Outros nomes importantes no início do processo de industrialização: Crespi, Siciliano, Pinotti Gamba, Ramenzoni, Prada, Odescalchi, Medici, Falchi, Martinelli, Puglisi Carbone – fundador, em 1900, do principal instituto de crédito da época no Brasil, o Banco Comercial Italiano.
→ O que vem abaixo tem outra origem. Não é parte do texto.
/-- A read whose answer depends on the parameters only is answered so, and changes nothing. -/
theorem step_hostRead_of_answer {s : State} {avail : Bool} {addr : Nat} {size : AccessSize} {r : BusResponse}
    (h : ∀ u : State, u.cfg = s.cfg → busRead addr size u = r) :
    step ((s.hostNext (.read addr size)).scheduled (.host avail)) = .next (answer r s) := by
  rw [step_scheduled, ← h (s.hostNext (.read addr size)) rfl]
  rfl

/-- So is a write that completes without reaching a register. -/
theorem step_hostWrite_of_answer {s : State} {avail : Bool} {addr : Nat} {size : AccessSize} {lanes : Lanes} {r : BusResponse}
    (h : ∀ u : State, u.cfg = s.cfg → busWrite avail addr size lanes u = some (u, r)) :
    step ((s.hostNext (.write addr size lanes)).scheduled (.host avail)) = .next (answer r s) := by
  rw [step_scheduled, runMove, hostStep]
  simp only [State.hostNext_hostQueue, hostPerform, h (s.hostNext (.write addr size lanes)) rfl]
  rfl

theorem busTarget_outside {cfg : Config} {addr : Nat} (h : addr < cfg.base ∨ cfg.base + 64 ≤ addr) (size : AccessSize) :
    busTarget cfg addr size = .outside := by
  rw [busTarget, if_pos h]

theorem busTarget_error {cfg : Config} {off : Nat} {size : AccessSize} (hoff : off < 64) (h : size ≠ .word ∨ off % 4 ≠ 0) :
    busTarget cfg (cfg.base + off) size = .error := by
  rw [busTarget, if_neg (by omega), Nat.add_sub_cancel_left, if_pos h]

theorem busTarget_window {cfg : Config} {off : Nat} (hoff : off < 64) (h : off % 4 = 0) :
    busTarget cfg (cfg.base + off) .word = .reg (Reg.ofIndex (BitVec.ofNat 4 (off / 4))) := by
  rw [busTarget, if_neg (by omega), Nat.add_sub_cancel_left, if_neg (by simp [h])]

theorem wordOfLanes_of_disabled {l : Lanes} (h : l.b0 = none ∨ l.b1 = none ∨ l.b2 = none ∨ l.b3 = none) :
    wordOfLanes l = none := by
  cases hw : wordOfLanes l with
  | none => rfl
  | some v => simp [fullLanes_of_wordOfLanes hw, fullLanes] at h

/-- Settles O38: the access reaches nothing (`busTarget_outside`). -/
theorem outsideWindowNotDecoded : Obligations.OutsideWindowNotDecoded := by
  intro s avail addr size lanes h
  have htarget : ∀ u : State, u.cfg = s.cfg → busTarget u.cfg addr size = .outside := fun u hu => hu ▸ busTarget_outside h size
  exact ⟨step_hostRead_of_answer fun u hu => by rw [busRead, htarget u hu],
    step_hostWrite_of_answer fun u hu => by rw [busWrite, htarget u hu]⟩

/-- Settles O37: the access reaches no register (`busTarget_error`), or its lanes carry no word. -/
theorem undefinedAccessesAreBusErrors : Obligations.UndefinedAccessesAreBusErrors := by
  intro s avail off size lanes hoff
  refine ⟨fun h => step_hostRead_of_answer fun u hu => ?_, fun h => step_hostWrite_of_answer fun u hu => ?_⟩
  · rw [← hu, busRead, busTarget_error hoff h]
  · rw [← hu, busWrite]
    by_cases hdef : size ≠ .word ∨ off % 4 ≠ 0
    · rw [busTarget_error hoff hdef]
    · obtain ⟨rfl, hal⟩ : size = .word ∧ off % 4 = 0 := by simpa using hdef
      rw [busTarget_window hoff hal, wordOfLanes_of_disabled (by simpa [hal] using h)]

/-! The stalls and the frames. -/

/-- Settles O45: each outcome of a transfer but the stall needs a level of the port, a run and a frame (`sinkTransfer_cases`). -/
theorem stallChangesNothing : Obligations.StallChangesNothing := by
  intro s ready fail h
  rw [step_transfer]
  obtain hk | ⟨f, rest, he, hf, rfl, rfl, -⟩ | ⟨he, hf, rfl, -⟩ := sinkTransfer_cases ready fail s
  · rw [hk]
  · simp [he, hf] at h
  · simp [he, hf] at h

theorem toU16_toInt {v : Int} (hlo : -32768 ≤ v) (hhi : v ≤ 32767) : (toU16 v).toInt = v :=
  BitVec.toInt_ofInt_eq_self (by decide) (by simpa using hlo) (by simpa using Int.lt_add_one_of_le hhi)

theorem toU16_toNat (v : Int) : ((toU16 v).toNat : Int) = v % 65536 := by
  rw [toU16, BitVec.toNat_ofInt, Int.toNat_of_nonneg (Int.emod_nonneg _ (by decide))]
  rfl

theorem streamBytes_eq_flatMap (l : List Sample) : streamBytes l = l.flatMap frameBytes := by
  induction l with
  | nil => rfl
  | cons f fs ih => rw [streamBytes, ih, List.flatMap_cons]

theorem streamBytes_length (l : List Sample) : (streamBytes l).length = 2 * l.length := by
  simp [streamBytes_eq_flatMap, List.length_flatMap, frameBytes, mul_comm]

theorem frameBytes_toNat (f : Sample) :
    (f.extractLsb' 0 8).toNat = f.toNat % 256 ∧ (f.extractLsb' 8 8).toNat = f.toNat / 256 := by
  have hlt := f.isLt
  simp only [BitVec.extractLsb'_toNat, Nat.shiftRight_eq_div_pow]
  omega

/-- Settles O46: `toU16_toInt` and `toU16_toNat` for the pattern, `frameBytes_toNat` for the bytes, `streamBytes_eq_flatMap`
for the stream. -/
theorem frameBytesLowFirst : Obligations.FrameBytesLowFirst := by
  refine ⟨fun v hlo hhi => ⟨toU16_toInt hlo hhi, toU16_toNat v⟩, fun f => ⟨_, _, rfl, frameBytes_toNat f⟩, fun f => ?_,
    fun l m => ⟨streamBytes_eq_flatMap l, ?_, streamBytes_length l⟩⟩
  · rw [streamBytes, streamBytes, List.append_nil]
  · simp only [streamBytes_eq_flatMap, List.flatMap_append]

end Sys2Proof.Machine
end

section
/-! PROOFS. The symmetries of S (spec/40_synthesis.md R111, R116). The model's sample is the real sine rounded away from zero,
an odd function of an odd function, so each symmetry of the sine is one of the samples. -/

namespace Sys2Proof.Machine

/-! The rounding of R15. -/

/-- round_away: to the nearest integer, ties away from zero (R15). -/
noncomputable def roundAway (x : ℝ) : ℤ := if 0 ≤ x then ⌊x + 1 / 2⌋ else -⌊-x + 1 / 2⌋

theorem roundAway_zero : roundAway 0 = 0 := by norm_num [roundAway]

theorem roundAway_intCast_of_nonneg {n : ℤ} (h : 0 ≤ n) : roundAway n = n := by
  rw [roundAway, if_pos (mod_cast h), Int.floor_intCast_add]
  norm_num

theorem roundAway_neg (x : ℝ) : roundAway (-x) = -roundAway x := by
  obtain hx | rfl | hx := lt_trichotomy x 0
  · rw [roundAway, roundAway, if_pos (by linarith), if_neg (by linarith), neg_neg]
  · rw [neg_zero, roundAway_zero, neg_zero]
  · rw [roundAway, roundAway, if_neg (by linarith), if_pos hx.le, neg_neg]

theorem abs_roundAway_le {x : ℝ} {n : ℤ} (h : |x| ≤ n) : |roundAway x| ≤ n := by
  have hfloor : ∀ y : ℝ, 0 ≤ y → y ≤ n → 0 ≤ ⌊y + 1 / 2⌋ ∧ ⌊y + 1 / 2⌋ ≤ n := fun y h0 hn =>
    ⟨Int.floor_nonneg.mpr (by linarith), Int.lt_add_one_iff.mp (Int.floor_lt.mpr (by push_cast; linarith))⟩
  obtain ⟨hlo, hhi⟩ := abs_le.mp h
  rw [roundAway, abs_le]
  obtain hx | hx := le_or_gt 0 x
  · rw [if_pos hx]
    have := hfloor x hx hhi
    omega
  · rw [if_neg hx.not_ge]
    have := hfloor (-x) (by linarith) (by linarith)
    omega

/-! The samples as rounded sines. -/

/-- The exact value of S before the rounding (R110). -/
noncomputable def exactSine (rate a : ℕ) : ℝ := 32767 * Real.sin (2 * Real.pi * a / rate)

theorem exactSample_iff {rate a : ℕ} {v : ℤ} : ExactSample rate a v ↔ v = roundAway (exactSine rate a) := by
  change (0 ≤ exactSine rate a → _) ∧ (exactSine rate a < 0 → _) ↔ _
  rw [roundAway]
  obtain hx | hx := le_or_gt 0 (exactSine rate a)
  · simp only [hx, if_true, hx.not_gt, true_implies, false_implies, and_true]
    rfl
  · simp only [hx, hx.not_ge, if_false, true_implies, false_implies, true_and]
    rfl

theorem sineSample_eq_roundAway {rate a : ℕ} (hr : 1 ≤ rate) (hlt : rate < 2 ^ 24) (ha : a < rate) :
    sineSample rate a = roundAway (exactSine rate a) :=
  exactSample_iff.mp (sineExactAtEveryRate rate a hr hlt ha)

/-- The sine depends on the phase index modulo the rate only. -/
theorem exactSine_mod (rate a : ℕ) : exactSine rate (a % rate) = exactSine rate a := by
  obtain rfl | hr := Nat.eq_zero_or_pos rate
  · rw [Nat.mod_zero]
  have hr' : (rate : ℝ) ≠ 0 := by positivity
  have hdiv : (a : ℝ) = rate * (a / rate : ℕ) + (a % rate : ℕ) := mod_cast (Nat.div_add_mod a rate).symm
  rw [exactSine, exactSine, hdiv, ← Real.sin_add_nat_mul_two_pi _ (a / rate)]
  congr 2
  field_simp
  ring

theorem exactSine_sub {rate a : ℕ} (hr : 1 ≤ rate) (ha : a ≤ rate) : exactSine rate (rate - a) = -exactSine rate a := by
  have hr' : (rate : ℝ) ≠ 0 := by positivity
  rw [exactSine, exactSine, ← mul_neg, ← Real.sin_two_pi_sub, Nat.cast_sub ha]
  congr 2
  field_simp

theorem exactSine_half_sub {half a : ℕ} (hr : 1 ≤ half) (ha : a ≤ half) :
    exactSine (2 * half) (half - a) = exactSine (2 * half) a := by
  have hr' : (half : ℝ) ≠ 0 := by positivity
  rw [exactSine, exactSine, ← Real.sin_pi_sub (2 * Real.pi * a / _), Nat.cast_sub ha]
  congr 2
  push_cast
  field_simp

theorem exactSine_quarter {quarter : ℕ} (hr : 1 ≤ quarter) : exactSine (4 * quarter) quarter = 32767 := by
  have hr' : (quarter : ℝ) ≠ 0 := by positivity
  have hangle : 2 * Real.pi * quarter / (4 * quarter : ℕ) = Real.pi / 2 := by
    push_cast
    field_simp
    norm_num
  rw [exactSine, hangle, Real.sin_pi_div_two, mul_one]

theorem exactSine_zero (rate : ℕ) : exactSine rate 0 = 0 := by simp [exactSine]

/-! The symmetries. -/

theorem sineSample_of_exactSine_eq {rate a b : ℕ} (hr : 1 ≤ rate) (hlt : rate < 2 ^ 24) (ha : a < rate) (hb : b < rate)
    (h : exactSine rate b = exactSine rate a) : sineSample rate b = sineSample rate a := by
  rw [sineSample_eq_roundAway hr hlt hb, sineSample_eq_roundAway hr hlt ha, h]

theorem sineSample_bounds {rate a : ℕ} (hr : 1 ≤ rate) (hlt : rate < 2 ^ 24) (ha : a < rate) :
    -32767 ≤ sineSample rate a ∧ sineSample rate a ≤ 32767 := by
  have hsin : |exactSine rate a| ≤ (32767 : ℤ) := by
    rw [exactSine, abs_mul, abs_of_pos (by norm_num)]
    have := Real.abs_sin_le_one (2 * Real.pi * a / rate)
    push_cast
    linarith
  rw [sineSample_eq_roundAway hr hlt ha]
  exact abs_le.mp (abs_roundAway_le hsin)

/-- S(0) = 0, at every rate. -/
theorem sineSample_zero {rate : ℕ} (hr : 1 ≤ rate) : sineSample rate 0 = 0 := by
  have htie : 3 * 0 ≠ rate := by omega
  have hlevel : computedLevel rate 0 = 0 := by simp [computedLevel, sineFraction]
  have hquarter : quarterSine rate 0 = 0 := by
    refine eq_of_forall_le_iff fun v => ?_
    rw [le_quarterSine_iff hr htie, hlevel]
    constructor
    · intro h
      have hv : 2 * v - 1 ≤ 0 := mod_cast h
      omega
    · intro h
      have hv : (v : ℝ) ≤ 0 := mod_cast h
      linarith
  simpa [sineSample] using hquarter

theorem sineSample_reflect {rate a : ℕ} (hr : 1 ≤ rate) (hlt : rate < 2 ^ 24) (ha : a < rate) :
    sineSample rate ((rate - a) % rate) = -sineSample rate a := by
  rw [sineSample_eq_roundAway hr hlt (Nat.mod_lt _ hr), sineSample_eq_roundAway hr hlt ha, exactSine_mod,
    exactSine_sub hr ha.le, roundAway_neg]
O historiador Angelo Trento, porém, questiona a lenda do rápido enriquecimento na América: os italianos que chegaram a capitães da indústria – com exceção de Scarpa e Ramenzoni – não eram realmente “imigrantes” e pobres. Sua origem social era diferente; pertenciam pelo menos à classe média, tinham alguma experiência comercial e certo grau de instrução, e em muitos casos trouxeram para cá significativos aportes de capital próprio.
O ano da Itália no Brasil
O Momento Itália-Brasil inaugura-se oficialmente no dia 15 de outubro de 2011, com um grande concerto de Gilberto Gil e Irene Grandi, no Rio de Janeiro – e será finalizado em junho de 2012 com um desfile de alta moda italiana em Brasília. No intervalo entre os dois importantes acontecimentos, uma sucessão ininterrupta de eventos culturais e de aproximações comerciais manterá os dois países em festa. Em outubro mesmo, como evento preliminar, se promoverá em Roma, entre os dias 5 e 11, um encontro oficial de cerca de 150 executivos de empresas brasileiras com seus congêneres italianos. Em dezembro, realiza-se em Brasília um seminário, patrocinado pela Fundação Assis Chateaubriand, que estudará as perspectivas empresariais e comerciais entre Itália e Brasil.
Exposições de grandes nomes da pintura – como Caravaggio, De Chirico, Modigliani e a ítalo-brasileira Maria Bonomi –, além de mostras temáticas, como “Viagens Italianas no Brasil” e “Roma: A Potência do Império”, percorrerão várias capitais brasileiras durante todo o ano, ao mesmo tempo em que uma seleção cinematográfica, espetáculos teatrais e de balé nos atualizarão com o que há de melhor nessas áreas.
Em São Paulo, no dia 29 de outubro será comemorado o centenário de uma instituição cultural tradicional, o Circolo Italiano. Na mesma cidade, nos últimos dias da programação, será lançada a “pedra fundamental” da extensão da sede do Instituto Italiano de Cultura – um projeto de Massimiliano Fuksas, a ser construído nos fundos do tradicional palacete da Avenida Higienópolis onde o órgão funciona atualmente.